While Pearson correlation assumes joint normality and linear dependence, alternative nonparametric measures such as Spearman correlation, Kendall’s tau, and Hoeffding’s D could provide more robust estimates of nonlinear monotonic associations between shield parameters. However, these measures, like Pearson correlation, quantify undirected statistical dependence without temporal directionality. In contrast, PCMCI+ identifies directed causal relationships with explicit time-lag structure, which is physically meaningful in the shield tunneling context, where the timing of parameter influences on attitude deviation is operationally important. A systematic comparison of adjacency matrices constructed from these alternative dependence measures remains an interesting direction for future work.

6. Conclusions

In this paper, a new method named C-GCN-GRU is proposed, which combines a causal algorithm, a deep learning framework based on GCN and GRU, and a multi-head causal attention mechanism. The method extracts the causal relationships between the attitude prediction features of the shield machine through the PCMCI+ algorithm and inputs the extracted causal relationships into the GCN-GRU model by transforming them into adjacency matrices, and at the same time, combines with the multiple causal attention mechanism by constructing four models for predicting the HDH, HDT, VDH, and VDT, so as to realize accurate prediction of the attitude prediction parameters of the shield machine.
The model proposed in this paper is used for the Karnaphuli River Tunnel Project in Bangladesh, and the results achieved are as follows: (1) The causal relationships of the feature parameters in the input model were extracted as collocation matrices input to the model by the PCMCI+ algorithm, which effectively improved the accuracy of the overall attitude prediction. (2) The C-GCN-GRU model can predict the attitude of the shield machine better in all six time steps, with an average MAE of 1.2881, an RMSE of 1.7923, and an R 2 of 0.9590. (3) Compared with the four depth-school models, the proposed C-GCN-GRU model outperforms the four model evaluation metrics.
Although the model developed in this study performs satisfactorily in terms of both accuracy and interpretability considerations, there are still some limitations, and the shield machine operating conditions may vary greatly in different engineering environments; in future studies, more datasets from different projects will be used to enhance the model’s ability to generalize to different scenarios, so as to maintain a higher prediction accuracy under a variety of operating conditions.
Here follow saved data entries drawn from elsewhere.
-- ==== Sys2Proof/Machine/Ops.lean ====
section
/-! DEFINITION. The named operations of the blocks: the pending list and its requests (chapter 8), valve commands and
transitions of a spot (chapters 1 and 6), the compressor's grants (chapter 5), strokes (chapter 7), tickets
(chapter 9), window and closing reads (chapter 3), replies (chapter 10). -/

namespace Sys2Proof.Machine

/-! ## The pending list (R148, R149) -/

/-- The four priority classes of R146. -/
inductive LinkClass
  | safety
  | attention
  | sample
  | action
  deriving DecidableEq, Repr

/-- The class of a kind (R146). -/
def linkClass : LinkKind → LinkClass
  | .initStation | .close => .safety
  | .attentionPoll => .attention
  | .sampleRead | .countAck => .sample
  | .valveOpen | .stroke | .clear => .action

/-- Whether an entry is of a pair of station and kind (R148). -/
def LinkEntry.isPair (e : LinkEntry) (station : Option SpotNo) (kind : LinkKind) : Bool :=
  e.station == station && e.txn.kind == kind

/-- Whether an entry of a pair is pending. -/
def Link.hasPending (l : Link) (station : Option SpotNo) (kind : LinkKind) : Bool :=
  l.entries.any fun e => e.isPair station kind

/-- Whether a transaction of a pair is in flight. -/
def Link.inFlightIs (l : Link) (station : Option SpotNo) (kind : LinkKind) : Bool :=
  l.inFlight.any fun f => f.entry.isPair station kind

/-- The union of two sets of markings (R149). -/
def Markings.union (a b : Markings) : Markings :=
  ⟨a.window.or b.window, a.closing || b.closing, a.attention || b.attention⟩

/-- Whether a set of markings is empty. -/
def Markings.isEmpty (m : Markings) : Bool := m.window.isNone && !m.closing && !m.attention

/-- What a pending transaction becomes when another of its pair merges into it: markings and valve sets are joined, a
COUNT_ACK takes the newer data (log 24), any other absorbs it (R149). -/
def Txn.merge (pending added : Txn) : Txn :=
  match pending, added with
  | .sampleRead a, .sampleRead b => .sampleRead (a.union b)
  | .valveOpen a, .valveOpen b => .valveOpen (a.union b)
  | .countAck _ _, .countAck seq amount => .countAck seq amount
  | t, _ => t

/-- The pending entry after an entry of its pair merges into it: it keeps its place, and takes the hold-off of a
returning entry (R149, R151). -/
def LinkEntry.absorb (pending added : LinkEntry) : LinkEntry :=
  { pending with
    txn := pending.txn.merge added.txn
    holdOff := if added.holdOff.isRunning then added.holdOff else pending.holdOff }

/-- An entry joins the pending list: merged into the entry of its pair, or at the tail (R149, R151). -/
def Link.join (l : Link) (e : LinkEntry) : Link :=
  if l.hasPending e.station e.txn.kind then
    { l with entries := l.entries.map fun p => if p.isPair e.station e.txn.kind then p.absorb e else p }
  else { l with entries := l.entries ++ [e] }

/-- Withdraw the pending entry of a pair. -/
def Link.withdraw (l : Link) (station : SpotNo) (kind : LinkKind) : Link :=
  { l with entries := l.entries.filter fun e => !e.isPair (some station) kind }

/-- Mark the transaction in flight of a pair withdrawn (R149, R137); a dropped one stays dropped. -/
def Link.markWithdrawn (l : Link) (station : SpotNo) (kind : LinkKind) : Link :=
  { l with inFlight := l.inFlight.map fun f =>
      if f.entry.isPair (some station) kind && f.mark == .live then { f with mark := .withdrawn } else f }

/-- A new entry of a station, with no hold-off. -/
def newEntry (n : SpotNo) (t : Txn) : LinkEntry := ⟨some n, t, .stopped⟩

/-- Whether a station takes requests in the ordinary way: neither ABSENT nor LOST (R149, R154). -/
def StationStatus.takesRequests : StationStatus → Bool
  | .unknown | .online | .localOp => true
  | .absent | .lost => false

namespace State

/-- An entry joins the pending list. -/
def join (s : State) (e : LinkEntry) : State := s.setLink (s.link.join e)

/-- A request of the ordinary kind reaches the link scheduler: it joins, or is discarded for a station that is ABSENT
or LOST (R149, R154). -/
def request (s : State) (n : SpotNo) (t : Txn) : State :=
  if (s.station n).status.takesRequests then s.join (newEntry n t) else s

/-- The link scheduler queues an INITIALIZE; nothing is asked of an ABSENT station (R149, R153). -/
def queueInit (s : State) (n : SpotNo) : State :=
  if (s.station n).status == .absent then s else s.join (newEntry n (.initStation false))

/-- A request for a CLOSE: it joins the SAFETY class and withdraws the station's VALVE_OPEN, pending or in flight
(R149). A LOST station absorbs it (R154). -/
def requestClose (s : State) (n : SpotNo) : State :=
  if (s.station n).status.takesRequests then
    s.setLink (((s.link.join (newEntry n .close)).withdraw n .valveOpen).markWithdrawn n .valveOpen)
  else s

end State

/-! ## The attention poll (R162) -/

/-- Whether a transaction holds back a poll: a SAMPLE_READ marked ATTENTION, or a CLEAR (R162). -/
def Txn.holdsPoll : Txn → Bool
  | .sampleRead m => m.attention
  | .clear => true
  | _ => false

/-- The conditions of R162. -/
def Link.pollWanted (l : Link) : Bool :=
  l.attentionLine
    && !l.hasPending none .attentionPoll && !l.inFlightIs none .attentionPoll
    && !l.entries.any (fun e => e.txn.holdsPoll) && !l.inFlight.any (fun f => f.entry.txn.holdsPoll)
    && !l.pollHoldOff.isRunning

/-- The link scheduler judges R162, and queues an ATTENTION_POLL where all its conditions hold. -/
def State.judgePoll (s : State) : State :=
  if s.link.pollWanted then s.join ⟨none, .attentionPoll, .stopped⟩ else s
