-- ==== Sys2Proof/Machine/Dispatch.lean ====
section
/-! DEFINITION. The commands, one arm each: the meaning of each is a direct call. -/

namespace Sys2Proof.Machine

/-- The effect of one command on everything but the queue. -/
def exec (i : Instr) (s : State) : Host.Outcome State Fault Refusal :=
  match i with
  | .powerOnReset pins => Sys2Proof.Machine.execPowerOnReset pins s
  | .lineByteReceived b => Sys2Proof.Machine.execLineByteReceived b s
  | .lineFramingError => Sys2Proof.Machine.execLineFramingError s
  | .gapTimerExpiry => Sys2Proof.Machine.execGapTimerExpiry s
  | .replyLastByteSent => Sys2Proof.Machine.execReplyLastByteSent s
  | .unsupportedRequest code tag body => Sys2Proof.Machine.execUnsupportedRequest code tag body s
  | .carAdd tag body => Sys2Proof.Machine.execCarAdd tag body s
  | .carWithdraw tag body => Sys2Proof.Machine.execCarWithdraw tag body s
  | .carMove tag body => Sys2Proof.Machine.execCarMove tag body s
  | .carList tag body => Sys2Proof.Machine.execCarList tag body s
  | .spotAssign tag body => Sys2Proof.Machine.execSpotAssign tag body s
  | .spotRelease tag body => Sys2Proof.Machine.execSpotRelease tag body s
  | .spotStart tag body => Sys2Proof.Machine.execSpotStart tag body s
  | .spotHold tag body => Sys2Proof.Machine.execSpotHold tag body s
  | .spotResume tag body => Sys2Proof.Machine.execSpotResume tag body s
  | .spotStop tag body => Sys2Proof.Machine.execSpotStop tag body s
  | .spotReset tag body => Sys2Proof.Machine.execSpotReset tag body s
  | .spotOverride tag body => Sys2Proof.Machine.execSpotOverride tag body s
  | .spotConfig tag body => Sys2Proof.Machine.execSpotConfig tag body s
  | .spotsRead tag body => Sys2Proof.Machine.execSpotsRead tag body s
  | .gradeLoad tag body => Sys2Proof.Machine.execGradeLoad tag body s
  | .gradeRead tag body => Sys2Proof.Machine.execGradeRead tag body s
  | .sidingConfig tag body => Sys2Proof.Machine.execSidingConfig tag body s
  | .sidingMode tag body => Sys2Proof.Machine.execSidingMode tag body s
  | .proofRequest tag body => Sys2Proof.Machine.execProofRequest tag body s
  | .proofRead tag body => Sys2Proof.Machine.execProofRead tag body s
  | .ticketRead tag body => Sys2Proof.Machine.execTicketRead tag body s
  | .ticketRelease tag body => Sys2Proof.Machine.execTicketRelease tag body s
  | .status tag body => Sys2Proof.Machine.execStatus tag body s
  | .restart tag body => Sys2Proof.Machine.execRestart tag body s
  | .sidingStopActive => Sys2Proof.Machine.execSidingStopActive s
  | .sidingStopClear => Sys2Proof.Machine.execSidingStopClear s
  | .compressorFaultActive => Sys2Proof.Machine.execCompressorFaultActive s
  | .compressorFaultClear => Sys2Proof.Machine.execCompressorFaultClear s
  | .compressorRunChange level => Sys2Proof.Machine.execCompressorRunChange level s
  | .attentionLineActive level => Sys2Proof.Machine.execAttentionLineActive level s
  | .settleTimerExpiry spot => Sys2Proof.Machine.execSettleTimerExpiry spot s
  | .windowTimerExpiry spot => Sys2Proof.Machine.execWindowTimerExpiry spot s
  | .transferLimitExpiry spot => Sys2Proof.Machine.execTransferLimitExpiry spot s
  | .stripTimerExpiry spot => Sys2Proof.Machine.execStripTimerExpiry spot s
  | .purgeTimerExpiry spot => Sys2Proof.Machine.execPurgeTimerExpiry spot s
  | .travelTimerExpiry spot valve => Sys2Proof.Machine.execTravelTimerExpiry spot valve s
  | .spacingTimerExpiry => Sys2Proof.Machine.execSpacingTimerExpiry s
  | .changeoverTimerExpiry => Sys2Proof.Machine.execChangeoverTimerExpiry s
  | .ageTimerExpiry => Sys2Proof.Machine.execAgeTimerExpiry s
  | .hourTimerExpiry => Sys2Proof.Machine.execHourTimerExpiry s
  | .proofStepTimerExpiry => Sys2Proof.Machine.execProofStepTimerExpiry s
  | .strokeTimerExpiry => Sys2Proof.Machine.execStrokeTimerExpiry s
  | .holdOffExpiry station kind => Sys2Proof.Machine.execHoldOffExpiry station kind s
  | .pollHoldOffExpiry => Sys2Proof.Machine.execPollHoldOffExpiry s
  | .recoveryTimerExpiry station => Sys2Proof.Machine.execRecoveryTimerExpiry station s
  | .transactionSend => Sys2Proof.Machine.execTransactionSend s
  | .spotLinkMiss => Sys2Proof.Machine.execSpotLinkMiss s
  | .initializeReply frame => Sys2Proof.Machine.execInitializeReply frame s
  | .closeReply frame => Sys2Proof.Machine.execCloseReply frame s
  | .valveOpenReply frame => Sys2Proof.Machine.execValveOpenReply frame s
  | .sampleReadReply frame => Sys2Proof.Machine.execSampleReadReply frame s
  | .countAckReply frame => Sys2Proof.Machine.execCountAckReply frame s
  | .strokeReply frame => Sys2Proof.Machine.execStrokeReply frame s
  | .clearReply frame => Sys2Proof.Machine.execClearReply frame s
  | .attentionPollComplete slots => Sys2Proof.Machine.execAttentionPollComplete slots s

end Sys2Proof.Machine
end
In addition, we propose to adopt the proposed method in an actual tunneling project to further investigate its applicability and performance in real projects.

Author Contributions

Coeptualization, X.Y.; methodology, L.Z.; software, X.Y. and X.W.; validation, X.W.; formal analysis, X.Y.; investiga-tion, C.Z.; resources, C.Z.; data curation, X.Y.; writing—original draft preparation, X.Y.; writing—review and editing, L.Z. and S.W.; visualization, X.Y.; supervision, C.Z.; project administration, S.W. All authors have read and agreed to the published version of the manuscript.

Funding

This research was funded by the Key Project of Hubei Province (No. 2023BAB094) and the Open Foundation of Hubei Key Laboratory for High-efficiency Utilization of Solar Energy and Operation Control of Energy Storage System (No. HBSEES202106 and No. HBSEES202309).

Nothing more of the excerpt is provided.